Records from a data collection
>>>
-- ==== Sys2Proof/Tests/Slice0.lean ====
section
/-! SUPPORT. The model's own tests: ill-formed terms that the well-formedness check refuses, words decoded, single instructions
with results taken from the spec's examples and rules, and for each statement a state that meets its hypotheses. -/

namespace Sys2Proof.Tests
open Sys2Proof Sys2Proof.Machine

/-! Well-formedness: one ill-formed term for each check. -/

def fw := fieldsWith

theorem test_iadd_wellFormed : (Instr.iadd (fw true 1 (.v 4) (.v 2) .zero .zero 1 (.f96i 100))).wellFormed = true := by decide
theorem test_refuses_sub : (Instr.iadd (fw true 2 (.v 4) (.v 2) .zero .zero 1 (.f96i 100))).wellFormed = false := by decide
theorem test_refuses_format : (Instr.iadd (fw true 1 (.v 4) (.v 2) .zero .zero 1 (.f128i 100))).wellFormed = false := by decide
theorem test_refuses_kw : (Instr.iadd { fw true 1 (.v 4) (.v 2) .zero .zero 1 (.f96i 100) with kw := 3 }).wellFormed = false := by decide
theorem test_refuses_modifier : (Instr.mtsr (fw false 0 .zero (.e 0) .zero .zero 5 .f64)).wellFormed = false
    ∧ (Instr.bra (fw true 0 .zero .zero .zero .zero 1 (.f96i 8))).wellFormed = false := by decide
theorem test_refuses_extension :
    (Instr.atom (fw true 0 (.v 5) (.s 2) (.v 1) (.v 3) 4 (.f96x 0x0008FE02))).wellFormed = false := by decide
theorem test_refuses_scope :
    (Instr.atom (fw true 0 (.v 5) (.s 2) (.v 1) (.v 3) 4 (.f96x 0x0008FF05))).wellFormed = false := by decide

/-- One ill-formed term for each class rule. -/
def breakClassRules : List Instr :=
  [.iadd (fw true 0 (.v 4) (.v 2) (.v 3) .zero 4 .f64), .imul (fw true 2 (.v 4) (.v 2) (.v 3) .zero 3 .f64)
  , .iabs (fw true 0 (.v 4) (.v 2) .zero .zero 0 .f64), .shfl (fw true 0 (.v 4) (.v 2) (.v 3) .zero 0x38 .f64)
  , .movs (fw true 0 (.v 4) .zero .zero .zero 0x15 .f64), .lea (fw true 0 (.v 4) (.v 2) (.v 3) .zero 5 .f64)
  , .fadd (fw true 0 (.v 4) (.v 2) (.v 3) .zero 0x14 .f64), .fcmp (fw true 0 (.v 4) (.v 2) (.v 3) .zero 0x0C .f64)
  , .fdot2 (fw true 0 (.v 4) (.v 2) (.v 3) (.v 5) 0 .f64), .funpk (fw true 0 (.v 4) (.v 2) .zero .zero 0 .f64)
  , .ld (fw true 2 (.v 4) (.s 2) (.v 3) .zero 0 (.f96i 0x0C000000)), .prf (fw true 0 .zero (.s 2) (.v 3) .zero 0 (.f96i 0x01000000))
  , .fencek (fw true 0 .zero .zero .zero .zero 0 .f64), .tkq (fw true 0 (.s 2) .zero .zero .zero 1 .f64)
  , .fatom (fw true 0 (.v 5) (.s 2) (.v 1) (.v 3) 4 (.f96x 0xFF22)), .mma (fw true 2 (.v 1) (.v 3) (.s 8) .zero 3 (.f96x 0x82))
  , .acdrain (fw true 0 (.v 1) (.s 4) (.s 5) (.s 6) 3 (.f96x 0x32)), .mxq (fw true 0 (.s 2) .zero .zero .zero 4 .f64)
  , .gmv (fw true 0 .zero (.s 4) (.s 5) (.s 6) 2 (.f96x 0x32)), .spq (fw true 0 (.s 4) .zero .zero .zero 5 .f64)
  , .racqProd (fw true 0 (.s 4) (.s 6) .zero .zero 1 (.f96x 2)), .sctlDlen (fw true 0 (.s 20) (.s 20) .zero .zero 2 .f64)
  , .rld (fw true 0 (.v 4) (.s 20) (.v 4) .zero 0 (.f96x 0xA00A)), .venc (fw true 0 (.s 20) (.s 8) (.s 9) (.s 12) 6 (.f96x 0x12))
  , .vqry (fw true 0 (.s 20) (.s 8) .zero .zero 4 .f64), .mfsr (fw false 0 (.s 20) .zero .zero .zero 0x0F .f64)
  , .mtsr (fw false 0 .zero (.s 20) .zero .zero 0 .f64)]

theorem test_refuses_class_rules : (breakClassRules.all fun i => !i.wellFormed) = true := by decide

/-- The operands each instruction may name are checked at issue, not in the encoding (R35 step 4). -/
theorem test_refuses_operands : operandsOk 16 .iadd (fw true 1 (.v 16) (.v 2) .zero .zero 1 (.f96i 100)) = false
    ∧ operandsOk 16 .iadd (fw true 1 (.v 3) (.v 2) .zero .zero 3 (.f96i 100)) = false
    ∧ operandsOk 16 .iadd (fw true 1 (.v 4) (.v 2) .zero .zero 1 (.f96i 100)) = true := by decide

/-! Decoding: words that the spec writes out, family by family (LEN, S, OP and SUB in the first word's low half). -/

/-- The instruction that words decode to, if its length is the words'. -/
def dec (ws : List Nat) : Option Instr :=
  match decode (wordBytes ws) with
  | .ok i n => if n = 4 * ws.length then some i else none
  | _ => none

/-- 04_control.md, ?p1 BRA top. -/
theorem test_decode_bra : dec [0xFF00400D, 0x00FFFFFF, 0xFFFFFFC0]
    = some (.bra { fw true 0 .zero .zero .zero .zero 0 (.f96i 0xFFFFFFC0) with pg := 1 }) := by decide
/-- 05_integer_lane.md, IADD.SAT.i32 v4, v2, 100. -/
theorem test_decode_iadd : dec [0x0401C881, 0x01FFFF02, 0x64] = some (.iadd (fw false 1 (.v 4) (.v 2) .zero .zero 1 (.f96i 100))) := by
  decide
/-- 02_formats.md, ?!p2 LD.n32 v8, [s4 + v7 + 16] ^k1 >k5: the first word is LEN 0, S 1, OP 0x50, SUB 2, PG 2, PN 1, KW 1, KV 1,
D 0x08. -/
theorem test_decode_ld_f64 : dec [0x08 * 2 ^ 24 + 1 * 2 ^ 18 + 1 * 2 ^ 23 + 1 * 2 ^ 17 + 2 * 2 ^ 14 + 2 * 2 ^ 11 + 0x50 * 2 ^ 3 + 2 ^ 2, 0x051007A4]
    = some (.ld { fw true 2 (.v 8) (.s 4) (.v 7) (.v 16) 5 .f64 with pg := 2, pn := true, kv := true, kw := 1 }) := by decide
/-- 06_float.md, FFMA.RZ.f32 v10, v1, v2, v3. -/
theorem test_decode_ffma : dec [0x0A01C19C, 0x01030201] = some (.ffma (fw true 0 (.v 10) (.v 1) (.v 2) (.v 3) 1 .f64)) := by decide
/-- 07_memory.md, LD.i16.CLU v12, [s3 + v5 + 6] >k2. -/
theorem test_decode_ld : dec [0x0C01EA85, 0x02FF05A3, 0x02000006]
    = some (.ld (fw true 5 (.v 12) (.s 3) (.v 5) .zero 2 (.f96i 0x02000006))) := by decide
/-- 08_ordering.md, FENCE.SYS and FENCEK.REL.POD ^k3 >k7. -/
theorem test_decode_fence : dec [0xFF01E304, 0x00FFFFFF] = some (.fence (fw true 4 .zero .zero .zero .zero 0 .f64))
    ∧ dec [0xFF8DC30D, 0x27FFFFFF, 3]
      = some (.fencek { fw true 0 .zero .zero .zero .zero 0x27 (.f96x 3) with kv := true, kw := 3 }) := by decide
/-- 09_tokens_barriers.md, PBARR.REL.CLU [s4], 1, s9. -/
theorem test_decode_pbarr : dec [0xFF01CB45, 0x02A9FFA4, 1] = some (.pbarr (fw true 1 .zero (.s 4) .zero (.s 9) 2 (.f96i 1))) := by decide
/-- 10_atomics.md, ATOM.ADD.n32 v5, [s2 + v1 + 8], v3 >k4. -/
theorem test_decode_atom : dec [0x0501C385, 0x040301A2, 0x0008FF02]
    = some (.atom (fw true 0 (.v 5) (.s 2) (.v 1) (.v 3) 4 (.f96x 0x0008FF02))) := by decide
/-- 11_matrix.md, MMA.DUP.bf16.bf16 c1, y3, s8 ^k2 >k3. -/
theorem test_decode_mma : dec [0x0189D405, 0x03FFA803, 2]
    = some (.mma { fw true 2 (.v 1) (.v 3) (.s 8) .zero 3 (.f96x 2) with kv := true, kw := 2 }) := by decide
/-- 12_grammar.md, GMV.HOLD.B2.YLOC s4, s5, s6 ^k1 >k2. -/
theorem test_decode_gmv : dec [0xFF85C48D, 0x82A6A5A4, 0x040A]
    = some (.gmv { fw true 0 .zero (.s 4) (.s 5) (.s 6) 0x82 (.f96x 0x040A) with kv := true, kw := 1 }) := by decide
/-- 13_spawn.md, ?p2 SPAWN p3, v20, 1, s6. -/
theorem test_decode_spawn : dec [0x03008505, 0x00A6FF14, 1]
    = some (.spawn { fw true 0 (.v 3) (.v 20) .zero (.s 6) 0 (.f96i 1) with pg := 2 }) := by decide
/-- 14_copy_streams.md, CPY.2D.DLOC.REL.GANG s4, s5, s10 ^k1 >k2. -/
theorem test_decode_cpy : dec [0xFF85CD85, 0x22AAA5A4, 9]
    = some (.cpy { fw true 1 .zero (.s 4) (.s 5) (.s 10) 0x22 (.f96x 9) with kv := true, kw := 1 }) := by decide
/-- 15_fabric.md, RST.n32.REL [s2 + v1 + 8], v6, s10 >k5. -/
theorem test_decode_rst : dec [0x0601C60D, 0x25FF01A2, 0x0008AA03]
    = some (.rst (fw true 0 (.v 6) (.s 2) (.v 1) .zero 0x25 (.f96x 0x0008AA03))) := by decide
/-- 16_encoder.md, VENC.REL.ARR s20, s8, s9, s12 ^k4 >k6. -/
theorem test_decode_venc : dec [0xB491C68D, 0x26ACA9A8, 0xA]
    = some (.venc { fw true 0 (.s 20) (.s 8) (.s 9) (.s 12) 0x26 (.f96x 0xA) with kv := true, kw := 4 }) := by decide
/-- 17_system.md, MTSR TEPC, e0. -/
theorem test_decode_mtsr : dec [0xFF01C718, 0x04FFFFE0] = some (.mtsr (fw false 0 .zero (.e 0) .zero .zero 4 .f64)) := by decide
/-- 20_programs_tile_atomics.md and 21_programs_grammar_spawn.md, RCPY, RED.MAX and GRVRD. -/
theorem test_decode_programs :
    dec [0xFF91C621, 0x05B5B1B2, 0xAA03]
      = some (.rcpy { fw false 0 .zero (.s 18) (.s 17) (.s 21) 5 (.f96x 0xAA03) with kv := true, kw := 4 })
    ∧ dec [0xFF00D391, 0x0003FFA1, 0x0008FF20]
      = some (.red { fw false 2 .zero (.s 1) .zero (.v 3) 0 (.f96x 0x0008FF20) with pg := 3 })
    ∧ dec [0xFF89C499, 0x03A7FFA4, 2]
      = some (.grvrd { fw false 0 .zero (.s 4) .zero (.s 7) 3 (.f96x 2) with kv := true, kw := 2 }) := by decide
/-- A pad word, an unlisted opcode and a short instruction are not instructions. -/
theorem test_decode_refuses : decode (wordBytes [3]) = .pad ∧ decode (wordBytes [0xFF01C7FC, 0x00FFFFFF]) = .bad .opcode
    ∧ decode (wordBytes [0x0401C881, 0x01FFFF02]) = .bad .short := by decide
<<<
Work item >> With the first line being the one containing "2) .zero .zero .zero 1 .f64)" and the last line the one containing "100)) = true := by decide", transcribe exactly the lines above that fall in that range.

Written response >>
  , .fencek (fw true 0 .zero .zero .zero .zero 0 .f64), .tkq (fw true 0 (.s 2) .zero .zero .zero 1 .f64)
  , .fatom (fw true 0 (.v 5) (.s 2) (.v 1) (.v 3) 4 (.f96x 0xFF22)), .mma (fw true 2 (.v 1) (.v 3) (.s 8) .zero 3 (.f96x 0x82))
  , .acdrain (fw true 0 (.v 1) (.s 4) (.s 5) (.s 6) 3 (.f96x 0x32)), .mxq (fw true 0 (.s 2) .zero .zero .zero 4 .f64)
  , .gmv (fw true 0 .zero (.s 4) (.s 5) (.s 6) 2 (.f96x 0x32)), .spq (fw true 0 (.s 4) .zero .zero .zero 5 .f64)
  , .racqProd (fw true 0 (.s 4) (.s 6) .zero .zero 1 (.f96x 2)), .sctlDlen (fw true 0 (.s 20) (.s 20) .zero .zero 2 .f64)
  , .rld (fw true 0 (.v 4) (.s 20) (.v 4) .zero 0 (.f96x 0xA00A)), .venc (fw true 0 (.s 20) (.s 8) (.s 9) (.s 12) 6 (.f96x 0x12))
  , .vqry (fw true 0 (.s 20) (.s 8) .zero .zero 4 .f64), .mfsr (fw false 0 (.s 20) .zero .zero .zero 0x0F .f64)
  , .mtsr (fw false 0 .zero (.s 20) .zero .zero 0 .f64)]

theorem test_refuses_class_rules : (breakClassRules.all fun i => !i.wellFormed) = true := by decide

/-- The operands each instruction may name are checked at issue, not in the encoding (R35 step 4). -/
theorem test_refuses_operands : operandsOk 16 .iadd (fw true 1 (.v 16) (.v 2) .zero .zero 1 (.f96i 100)) = false
    ∧ operandsOk 16 .iadd (fw true 1 (.v 3) (.v 2) .zero .zero 3 (.f96i 100)) = false
    ∧ operandsOk 16 .iadd (fw true 1 (.v 4) (.v 2) .zero .zero 1 (.f96i 100)) = true := by decide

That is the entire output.